The Tax Cuts and Jobs Act passed in late 2017 overhauled the tax code and the federal Historic Rehabilitation Tax Credit (“HTC”) was no exception. The most significant change to the HTC was that the credit now needed to be claimed “ratably” over a 5-year period. While the credit has always had a “holding period” of five years in which ownership of the historic building or buildings cannot change, the entire amount of the credit was previously claimed in one year.
This change was initially met with confusion and additional questions from industry experts. The treasury regulations require a taxpayer to reduce its tax basis by an amount equal to the amount of tax credits claimed. If utilizing a “Master Lease” structure pursuant to IRC § 50(d), where the tenant is treated as the owner (and therefore may claim the credits), the tenant has no tax basis in the building and therefore recognizes “50(d) income” equal to the amount of the credits. The main question was whether this basis reduction or 50(d) income would also be taken ratably (at the same percentage as the HTCs) or would continue to take place all in year 1.

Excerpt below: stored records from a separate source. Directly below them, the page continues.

/-- Settles O18: the quotient by 256 is the predecessor, and the red and green lanes of the word an
in-bounds INVOKE writes are such quotients. -/
theorem scaleClosedForm256 : Obligations.ScaleClosedForm256 := by
  refine ⟨?scale, ?invoke⟩
  case scale =>
    intro s c e f hp hc
    have hlt : c.toNat < (256 : Word).toNat := Nat.lt_succ_of_le hc
    refine ⟨_, _, exec_scale_of_lt hp hlt e f, rfl, toNat_scaleValue_256 hlt, ?_⟩
    rw [Nat.shiftRight_eq_div_pow]
    exact (toNat_scaleValue hlt).1
  case invoke =>
    intro s b x y z d hs hb hlen hx hy
    have hp : legal s.params = true := by rw [hs]; decide
    have hw : s.params.width = 256 := by rw [hs]; rfl
    have hh : s.params.height = 256 := by rw [hs]; rfl
    have hin : inBounds s.params x y = true := inBounds_iff.mpr ⟨hw ▸ hx, hh ▸ hy⟩
    have hidx : (linearIndex s.params x y).toNat < b.len := by
      rw [toNat_linearIndex hp hin, hw]; omega
    obtain ⟨hred, hgreen⟩ := lane_pixelWord s.params x.toNat y.toNat
    rw [hw] at hred
    rw [hh] at hgreen
    exact ⟨_, _, exec_invoke_of_index_lt hp hin hb hidx z d, rfl,
      (congrArg BitVec.toNat hred).trans (toNat_scaleValue_256 hx),
      (congrArg BitVec.toNat hgreen).trans (toNat_scaleValue_256 hy)⟩

/-- Settles O19: both coordinates are in the domain, and the quotient is monotone and, where 255 is at
most the divisor, steps by at most 1. -/
theorem scaleIsMonotone : Obligations.ScaleIsMonotone := by
  intro s c c' d e f hp hle hlt
  refine ⟨_, _, _, _, exec_scale_of_lt hp (hle.trans_lt hlt) e f, exec_scale_of_lt hp hlt e f,
    rfl, rfl, scaleValue_mono hle hlt, fun hsucc hd => ?_⟩
  rw [hsucc] at hlt ⊢
  exact scaleValue_succ_le hlt hd

end Machine

end Sys2Proof
end

section
/-! PROOF. PACK: 42_rgba8_packer.md rules R67 to R69. -/

namespace Sys2Proof

/-- PACK's operand check, in the words of R67. -/
theorem isChannel_all_iff {r g b a : Word} :
    (isChannel r && isChannel g && isChannel b && isChannel a) = true ↔
      r.toNat < 256 ∧ g.toNat < 256 ∧ b.toNat < 256 ∧ a.toNat < 256 := by
  simp only [Bool.and_eq_true, isChannel_iff, and_assoc]

/-- A request with operation code 3 is PACK of its fields, or invalid, by their check (R46, R67). -/
theorem decode_ofFields_three (r g b a : Word) :
    decode (Req.ofFields 3 r g b a) =
      if isChannel r && isChannel g && isChannel b && isChannel a then .ok (.pack r g b a)
      else .error .packOperandWidth := by
  rw [decode_of_op_three (Req.op_ofFields 3 r g b a), Req.opa_ofFields, Req.opb_ofFields,
    Req.opc_ofFields, Req.opd_ofFields]

namespace Machine

section
variable {s : State} {r g b a : Word}

/-- With channel operands, PACK answers the packed word of their channels (R67). -/
theorem exec_pack_of_channels (hp : legal s.params = true)
    (h : (isChannel r && isChannel g && isChannel b && isChannel a) = true) :
    exec (.pack r g b a) s = .next (s.answer { Outputs.idle with
      resWord := some (packWord (channelOf r) (channelOf g) (channelOf b) (channelOf a)) }) :=
  execPack_eq_next.mpr ⟨hp, h, rfl⟩

/-- With an operand that is no channel, PACK is refused (R67, R88). -/
theorem exec_pack_of_wide (hp : legal s.params = true)
    (h : ¬ (isChannel r && isChannel g && isChannel b && isChannel a) = true) :
    exec (.pack r g b a) s = .refused .packOperandWidth :=
  (whenLegal_of_legal hp _).trans (if_neg h)
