-- ==== Sys2Proof/WellFormed.lean ====
section
/-! DEFINITION. Which instruction terms the spec's encodings can express: the operand constraints of
30_encoding R101 and R112, and of 44_messages R250. Log entry 10. -/

namespace Sys2Proof

/-- The INVALID class of R101: 0, 5..10, 16..19, 60, 65..239. -/
def invalidByte (b : Byte) : Bool :=
  let n := b.toNat
  n == 0 || (5 ≤ n && n ≤ 10) || (16 ≤ n && n ≤ 19) || n == 60 || (65 ≤ n && n ≤ 239)

/-- The ECHO class of R101: 0xF0 and above. -/
def echoByte (b : Byte) : Bool := 0xF0 ≤ b.toNat

/-- The operands an encoding can carry (R101, R112, R250). -/
def Instr.wellFormed : Instr → Bool
  | .echo c => echoByte c
  | .setErr s => s.toNat ≤ 3
  | .setOff v => v.toNat ≤ 19
  | .setOn v => v.toNat ≤ 19
  | .setLen e => 1 ≤ e.toNat && e.toNat ≤ 5
  | .getLen => true
  | .getOn => true
  | .getOff => true
  | .getErr => true
  | .invalid b => invalidByte b
  | .msgAxle _ _ => true
  | .msgAxleErr _ => true
  | .msgSetupOk _ => true
  | .msgSetupErr _ => true
  | .msgRepOn _ => true
  | .msgRepOff _ => true
  | .msgRepErr _ => true
  | .msgRepLen _ => true
  | .msgStart _ _ => true
  | .msgStop _ _ => true
  | .msgEcho c => echoByte c

end Sys2Proof
end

In its proposing release earlier this year (in the United States permanent regulatory changes are typically proposed by regulatory agencies to allow for feedback prior to adoption) the IRS indicated that the basis reduction or 50(d) income should continue to take place all in year 1, despite the credits now being claimed ratably. The proposing release also included a rule for calculating the credit and defined “Ratable Share” and “Rehabilitation Credit Determined”. The proposing release also contains examples of how these regulatory changes would be applied.
In the Final Regulations, effective as of September 18, 2020 the IRS effectively adopted the proposing release “as is.” It included clarifications in response to comments it received, specifically:
- The full amount of the basis reduction/50(d) income pickup occurs in year 1, even where the tax credits are taken ratably over 5 years.
- The HTC is not allocated by the partnership, but is calculated at the partner level (subject to partner-level limitations), based on the amount of Qualified Rehabilitation Expenditures (“QREs”) allocated to each partner. QREs are still taken into account by each partner in the tax year the building is placed in service.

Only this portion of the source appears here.